Significantly, Kenny –
unlike the primary victim – faces criminal charges. The first girl was released
into the custody of her foster parents. Kenny was threatened with physical harm,
handcuffed, detained for several hours, released on bond, then suspended from
school. Her “crime” was to undermine the officer’s “authority” by insisting
that he should be held accountable for his actions.
“It should have been
an adult” who intervened, Kenny told The State newspaper. “One of the adults
should have said, `Whoa, whoa, whoa – that’s not how you do this.’ But instead,
it had to be a student in the classroom to stand up and say, `This is not
right.’” Like others sentenced to attend Spring Valley High School, Kenny was
aware of Fields’ reputation, which had reportedly earned him the sobriquet “Officer
Slam.” Accordingly, she urged other students to record the confrontation. More
than one of the students acted on that suggestion, which suggests that their
capacity for critical thinking had not yet been extirpated.
Even if we were to assume, contrary to the actual law, that classroom insolence is a criminal offense, there was nothing about Kenny’s behavior that warrants such a description. She didn’t “disrupt” an already-ruined learning environment; she was protesting the abusive behavior of a public official. Conservative media outlets routinely depict government-run schools as re-education centers devoted to subverting all that is good, true, and beautiful. Why aren’t they applauding Miss Kenny for her principled individualism, and her insistence that the rules should apply to everyone?

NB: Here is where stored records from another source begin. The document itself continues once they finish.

-- ==== Sys2Proof/Laws/State.lean ====
section
/-!
SUPPORT. What each update of the state leaves alone, one lemma per field and update, and what it does to its own field.
-/
namespace Sys2Proof.Machine

section
variable (s : State) (d : Dev)
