-- ==== Sys2Proof/Tests/Slice0.lean ====
section
/-!
SUPPORT. The author's own tests: one command each on a small state, with expected results worked out from the rules, and the
states that meet the premises of the statements.
-/
open Sys2Proof Sys2Proof.Machine

set_option Elab.async false

namespace Sys2Proof.Tests

/-- What a command leaves of a state, where it answers one. -/
def after {α : Type} (s : State) (c : Instr) (f : State → α) : Option α :=
  match exec c s with
  | .next t => some (f t)
  | _ => none

/-- A device that differs from the empty one in what `f` sets. -/
def dev (f : Dev → Dev) : State := ({} : State).onDev f

/-- A device that serves the host, with the time base running. -/
def live (f : Dev → Dev) : State :=
  dev fun d => f { d with hkc := { d.hkc with ready := true, booting := false }, tim := { d.tim with started := true, count := 1000, ticks := 1000 } }

/-- A command changes nothing. -/
def stays (s : State) (c : Instr) : Bool := after s c (fun t => decide (t = s)) == some true

/-! Programs: one copy of session 1 on SPU 0. -/

def copy1 (r : Regs) : Inst := { uid := 1, num := 0, session := 1, prog := 3, seat := .onSpu 0, regs := r }
def onSpu (i : Inst) : State := live fun d => { d with insts := [(64, i)], stk := { d.stk with spus := [(0, { runs := some 64 })] } }
def h0 : Slot := { spu := 0, last := false }
def inst (s : State) : Inst := (Tbl.find? s.dev.insts 64).getD (copy1 {})
def regs (s : State) : Regs := (inst s).regs

/-- A slot of a copy with the given registers, then one of its registers. -/
def run {α : Type} (r : Regs) (c : Instr) (f : Regs → α) : Option α := after (onSpu (copy1 r)) c fun t => f (regs t)

/-! Relnex: scalar and predicate slots (R590 to R593). -/

def rs : Regs := { s := [(1, 0xFFFFFFFF), (2, 3), (4, 0x80000000), (5, 33)], p := [(1, 0x0F), (2, 0x33)], lc := [(2, 0xABCDEF)] }
def sc (c : Instr) (n : Nat) : Option (BitVec 32) := run rs c fun r => r.gs n
def pc_ (c : Instr) (n : Nat) : Option (BitVec 8) := run rs c fun r => r.gp n

/-- The premises of a slot: the copy is on its SPU, goes on, and the slots rise. -/
theorem meets_slotTurn : SlotTurn (onSpu (copy1 rs)) h0 0 64 (copy1 rs) { snap := rs, slot := 4 } ∧
    SlotTurn (onSpu { copy1 rs with issue := some { snap := rs, slot := 2, written := [.s 1] } }) h0 3 64
      { copy1 rs with issue := some { snap := rs, slot := 2, written := [.s 1] } } { snap := rs, slot := 2, written := [.s 1] } :=
  ⟨⟨rfl, rfl, rfl, .inl ⟨rfl, rfl⟩, rfl⟩, ⟨rfl, rfl, rfl, .inr ⟨rfl, by decide⟩, rfl⟩⟩

theorem test_scalar_arithmetic : sc (.add h0 3 1 2) 3 = some 2 ∧ sc (.sub h0 3 2 1) 3 = some 4 ∧ sc (.mul h0 3 1 2) 3 = some 0xFFFFFFFD ∧
    sc (.mulh h0 3 1 2) 3 = some 0xFFFFFFFF ∧ sc (.mulhu h0 3 1 2) 3 = some 2 ∧ sc (.min_ h0 3 1 2) 3 = some 0xFFFFFFFF ∧ sc (.max_ h0 3 1 2) 3 = some 3 := by decide

theorem test_scalar_logic : sc (.and_ h0 3 1 2) 3 = some 3 ∧ sc (.or_ h0 3 2 4) 3 = some 0x80000003 ∧ sc (.xor_ h0 3 1 2) 3 = some 0xFFFFFFFC ∧
    sc (.shl h0 3 2 5) 3 = some 6 ∧ sc (.shr h0 3 4 5) 3 = some 0x40000000 ∧ sc (.sra h0 3 4 5) 3 = some 0xC0000000 := by decide

theorem test_scalar_immediate : sc (.addi h0 3 2 0xFFF) 3 = some 2 ∧ sc (.andi h0 3 4 0x800) 3 = some 0x80000000 ∧ sc (.ori h0 3 2 0x800) 3 = some 0xFFFFF803 ∧
    sc (.xori h0 3 1 0xFFF) 3 = some 0 ∧ sc (.shli h0 3 2 31) 3 = some 0x80000000 ∧ sc (.shri h0 3 4 31) 3 = some 1 ∧ sc (.srai h0 3 4 31) 3 = some 0xFFFFFFFF ∧
    sc (.movi h0 3 0x8000) 3 = some 0xFFFF8000 ∧ sc (.movhi h0 2 0x1234) 2 = some 0x12340003 := by decide

/-- A guard that is off leaves the destination (R587). -/
theorem test_guard_off : run rs (.add { h0 with pred := 2, neg := true } 3 1 2) (fun r => r.gs 3) = some 0 ∧
    run rs (.add { h0 with pred := 2 } 3 1 2) (fun r => r.gs 3) = some 2 := by decide

theorem test_compares : pc_ (.cmp h0 3 2 1 2) 3 = some 0xFF ∧ pc_ (.cmp h0 3 4 1 2) 3 = some 0 ∧ pc_ (.cmpi h0 3 0 1 0x7FF) 3 = some 0xFF ∧
    pc_ (.cmp h0 3 1 1 1) 3 = some 0 ∧ pc_ (.cmp h0 3 3 2 1) 3 = some 0xFF ∧ pc_ (.cmpi h0 3 5 1 1) 3 = some 0xFF := by decide

/-- FN is indexed by 2 × px + py: 8 is AND, 14 is OR, 6 is XOR; a write to p0 is ignored (R534). -/
theorem test_predicate_logic : pc_ (.plog h0 3 1 2 8) 3 = some 0x03 ∧ pc_ (.plog h0 3 1 2 14) 3 = some 0x3F ∧ pc_ (.plog h0 3 1 2 6) 3 = some 0x3C ∧
    pc_ (.pwr h0 3 2) 3 = some 3 ∧ pc_ (.pwr h0 0 2) 0 = some 0xFF ∧ sc (.prd h0 3 1) 3 = some 0x0F ∧ sc (.mflc h0 3 2) 3 = some 0xABCDEF := by decide

/-! The A slot (R600, R601). -/

def ra : Regs := { s := [(1, 0xFF000005)], a := [(1, 0xFFFFFF), (2, 0x40010)], m := [(1, 0xFFFFFE), (2, 8)] }
def ar (c : Instr) (n : Nat) : Option (BitVec 24) := run ra c fun r => r.ga n

theorem test_address_slot : ar (.aadd h0 3 1 2) 3 = some 7 ∧ ar (.aadd h0 3 2 1) 3 = some 0x4000E ∧ ar (.aaddi h0 3 1 0x3FFF) 3 = some 0xFFFFFE ∧
    ar (.aadds h0 3 2 1) 3 = some 0x40015 ∧ ar (.ali h0 3 0x3FFFF) 3 = some 0x3FFFF ∧ ar (.ahi h0 2 0x3F) 2 = some 0xFC0010 ∧ ar (.afs h0 3 1) 3 = some 5 ∧
    run ra (.mset h0 3 0x20000) (fun r => r.gm 3) = some 0xFE0000 ∧ run ra (.mfs h0 3 1) (fun r => r.gm 3) = some 5 ∧
    run ra (.ats h0 3 1) (fun r => r.gs 3) = some 0x00FFFFFF ∧ run ra (.mts h0 3 1) (fun r => r.gs 3) = some 0xFFFFFFFE := by decide

/-! The M slot (R545 to R550, R602 to R606). -/

def cell (i q : Int) (tag : BitVec 4 := 0) : Cell := { data := BitVec.ofInt 18 i ++ BitVec.ofInt 18 q, tag }
def rv : Regs := { c := [(8, cell 131071 (-131072)), (9, cell 100 200 1), (16, cell 1 (-1)), (17, cell 3 4 2)], p := [(1, 0x01)], s := [(1, 0x80000001)]
                   q := [(8, { i := 0x7FFFFFFFFFFF, q := 0x0000FFFF8000, tag := 1 }), (9, { i := 0x000000018000, q := 0xFFFFFFFE8000, tag := 1 })] }
def cl (c : Instr) (n l : Nat) : Option Cell := run rv c fun r => r.gc n l

/-- Both halves saturate alone; the tag of a lane is the highest ranking, OVERRANGE over SETTLING (R548, R549). -/
theorem test_vector_add_saturates : cl (.vadd h0 3 1 2) 3 0 = some (cell 131071 (-131072)) ∧ cl (.vsub h0 3 2 1) 3 0 = some (cell (-131070) 131071) ∧
    cl (.vadd h0 3 1 2) 3 1 = some (cell 103 204 2) ∧ arithTag [0, 7] = 3 ∧ arithTag [1, 0] = 1 ∧ arithTag [4, 5] = 0 := by decide

theorem test_vector_moves : cl (.vconj h0 3 1) 3 0 = some (cell 131071 131071) ∧ cl (.vmov h0 3 1) 3 1 = some (cell 100 200 1) ∧
    cl (.vbcast h0 3 1 1) 3 7 = some (cell 100 200 1) ∧ cl (.vspls h0 3 1) 3 5 = some { data := 0xF80000001, tag := 0 } ∧
    cl (.vtags h0 3 1 5) 3 0 = some (cell 131071 (-131072) 5) ∧ cl (.vtagg h0 3 1) 3 1 = some { data := 1, tag := 0 } ∧
    run rv (.vext h0 3 1 1) (fun r => r.gs 3) = some 26214600 := by decide

/-- (131071 − 131072 i)(1 − i) = −1 − 262143 i, narrowed by 17 bits; a reserved shift is illegal (R583, R604). -/
theorem test_vector_multiply : cl (.vcmul h0 3 1 2 false false 0) 3 0 = some (cell 0 (-2)) ∧ cl (.vcmul h0 3 1 2 false false 16) 3 0 = some (cell 0 (-131071)) ∧
    run rv (.vcmac h0 1 2 2 { cy := true, clr := true }) (fun r => (r.gq 1 1, r.gq 1 0)) =
      some ({ i := 25, q := 0, tag := 2 }, { i := 2, q := 0, tag := 0 }) ∧
    run rv (.vcmac h0 1 1 2 { re := true, sub := true, clr := true }) (fun r => r.gq 1 1) = some { i := -300, q := -600, tag := 2 } := by decide

/-- The worked example of 12: 384 products of 0.25 saturate in VNARROW, and a lane that the guard leaves off stays. -/
theorem test_accumulators : run { rv with q := [(8, { i := 0x18000000000, q := 0, tag := 0 })] } (.vnarrow h0 3 1 0) (fun r => r.gc 3 0) = some (cell 131071 0) ∧
    run rv (.vnarrow h0 3 1 16) (fun r => r.gc 3 1) = some (cell 49152 (-49152) 1) ∧
    run rv (.vqclr { h0 with pred := 1 } 1) (fun r => (r.gq 1 0, r.gq 1 1)) =
      some ({}, { i := 0x000000018000, q := 0xFFFFFFFE8000, tag := 1 }) ∧
    run { rv with q := [(0, { i := 0x7FFFFFFFFFFF, q := 5 }), (8, { i := 1, q := -6, tag := 3 })] } (.vqadd h0 0 1) (fun r => r.gq 0 0) =
      some { i := 0x800000000000, q := -1, tag := 3 } := by decide

/-- A sum of a q register that leaves 48 bits sets AOV (R550). -/
theorem test_flags : after (onSpu (copy1 { rv with q := [(0, { i := 0x7FFFFFFFFFFF, q := 5 }), (8, { i := 1, q := 6 })] })) (.vqadd h0 0 1)
      (fun t => (inst t).issue.map (·.sets)) = some (some 0x02) ∧
    after (onSpu (copy1 rv)) (.vadd h0 3 1 2) (fun t => (inst t).issue.map (·.sets)) = some (some 0x05) := by decide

It is tempting, perhaps irresistibly so, to conclude that
this reflects a conservative variant on identity politics. Fields, a member of
the sanctified Blue Tribe, has been sacrificed to placate the apparently
omnipotent Black Lives Matter movement, which
has been – in all apparent seriousness – compared to ISIS. Criticizing
Fields for arresting Niya Kenny without just cause would complicate the
preferred narrative, and could prompt troublesome second thoughts about the
propriety of the deputy’s behavior during the entire episode.
Ironically, if predictably, there was no outpouring of
outrage in the conservative media over the
protests of Spring Valley students who walked out of class – in defiance of “rules”
and authority” – as a purported gesture of solidarity with Fields. As
someone not too told to remember High School I suspect that the demonstrations
weren’t inspired by devotion to the deputy, but by an understandable desire to
relieve the unremitting tedium of the classroom.
None of the protesters was thrown to the floor, handcuffed,
or even threatened with a suspension, despite the fact their behavior was immeasurably
more disruptive than that of an individual student who refuses to put away her
phone. Rule-breaking in defense of state-licensed Executioners is obviously
more palatable for those who subscribe to Maistre’s doctrine.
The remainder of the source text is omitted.